■ Task objective ■
Lines that include "repeat" make up the answer; copy all of them from the data below.

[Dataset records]
-- ==== Sys2Proof/Laws/KeptInputs.lean ====
section
/-! SUPPORT. What no operation touches or worsens (`Kept`), for the monitor, the inputs, the queues, the host rings, calibration and
the tile assembler. -/

namespace Sys2Proof.Laws

open Sys2Proof.Machine

/-! ## Monitor -/

theorem setConv_kept {s₀ : State} (s : State) (c : Nat) (x : Conv) (hK : Kept s₀ s) : Kept s₀ (setConv s c x) := by
  unfold setConv
  repeat' first | with_reducible assumption | with_reducible apply Kept.ite | with_reducible apply foldl_kept | extract_lets
                  | split | (intros; with_reducible assumption) | intro _ _ _ | intro _ _ | dsimp +zetaDelta only
                  | with_reducible refine Kept.mkUpd ?_ rfl rfl rfl

theorem setAcc_kept {s₀ : State} (s : State) (n : Nat) (x : Acc) (hK : Kept s₀ s) : Kept s₀ (setAcc s n x) := by
  unfold setAcc
  repeat' first | with_reducible assumption | with_reducible apply Kept.ite | with_reducible apply foldl_kept | extract_lets
                  | split | (intros; with_reducible assumption) | intro _ _ _ | intro _ _ | dsimp +zetaDelta only
                  | with_reducible refine Kept.mkUpd ?_ rfl rfl rfl

theorem maNotice_kept {s₀ : State} (s : State) (c : Nat) (ty : Nat) (source : Nat) (aux : Nat) (data : Nat) (hK : Kept s₀ s) : Kept
    s₀ (maNotice s c ty source aux data) := by
  unfold maNotice
  repeat' first | with_reducible assumption | with_reducible apply Kept.ite | with_reducible apply post_kept
                  | with_reducible apply foldl_kept | extract_lets | split | (intros; with_reducible assumption) | intro _ _ _
                  | intro _ _ | dsimp +zetaDelta only | with_reducible refine Kept.mkUpd ?_ rfl rfl rfl

theorem pairStart_kept {s₀ : State} (s : State) (c : Nat) (hK : Kept s₀ s) : Kept s₀ (pairStart s c) := by
  unfold pairStart
  repeat' first | with_reducible assumption | with_reducible apply Kept.ite | with_reducible apply setConv_kept
                  | with_reducible apply foldl_kept | extract_lets | split | (intros; with_reducible assumption) | intro _ _ _
                  | intro _ _ | dsimp +zetaDelta only | with_reducible refine Kept.mkUpd ?_ rfl rfl rfl

theorem maBegin_kept {s₀ : State} (s : State) (c : Nat) (hK : Kept s₀ s) : Kept s₀ (maBegin s c) := by
  unfold maBegin
  repeat' first | with_reducible assumption | with_reducible apply Kept.ite | with_reducible apply pairStart_kept
                  | with_reducible apply setConv_kept | with_reducible apply sts_kept | with_reducible apply foldl_kept
                  | extract_lets | split | (intros; with_reducible assumption) | intro _ _ _ | intro _ _ | dsimp +zetaDelta only
                  | with_reducible refine Kept.mkUpd ?_ rfl rfl rfl

theorem accBlank_kept {s₀ : State} (s : State) (n : Nat) (k : Nat) (hK : Kept s₀ s) : Kept s₀ (accBlank s n k) := by
  unfold accBlank
  repeat' first | with_reducible assumption | with_reducible apply Kept.ite | with_reducible apply setAcc_kept
                  | with_reducible apply foldl_kept | extract_lets | split | (intros; with_reducible assumption) | intro _ _ _
                  | intro _ _ | dsimp +zetaDelta only | with_reducible refine Kept.mkUpd ?_ rfl rfl rfl

theorem accAdd_kept {s₀ : State} (s : State) (n : Nat) (v : Int) (src : Nat) (hK : Kept s₀ s) : Kept s₀ (accAdd s n v src) := by
  unfold accAdd
  repeat' first | with_reducible assumption | with_reducible apply Kept.ite | with_reducible apply sts_kept
                  | with_reducible apply setAcc_kept | with_reducible apply foldl_kept | extract_lets | split
                  | (intros; with_reducible assumption) | intro _ _ _ | intro _ _ | dsimp +zetaDelta only
                  | with_reducible refine Kept.mkUpd ?_ rfl rfl rfl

■ Answer to the exercise ■
  repeat' first | with_reducible assumption | with_reducible apply Kept.ite | with_reducible apply foldl_kept | extract_lets
  repeat' first | with_reducible assumption | with_reducible apply Kept.ite | with_reducible apply foldl_kept | extract_lets
  repeat' first | with_reducible assumption | with_reducible apply Kept.ite | with_reducible apply post_kept
  repeat' first | with_reducible assumption | with_reducible apply Kept.ite | with_reducible apply setConv_kept
  repeat' first | with_reducible assumption | with_reducible apply Kept.ite | with_reducible apply pairStart_kept
  repeat' first | with_reducible assumption | with_reducible apply Kept.ite | with_reducible apply setAcc_kept
  repeat' first | with_reducible assumption | with_reducible apply Kept.ite | with_reducible apply sts_kept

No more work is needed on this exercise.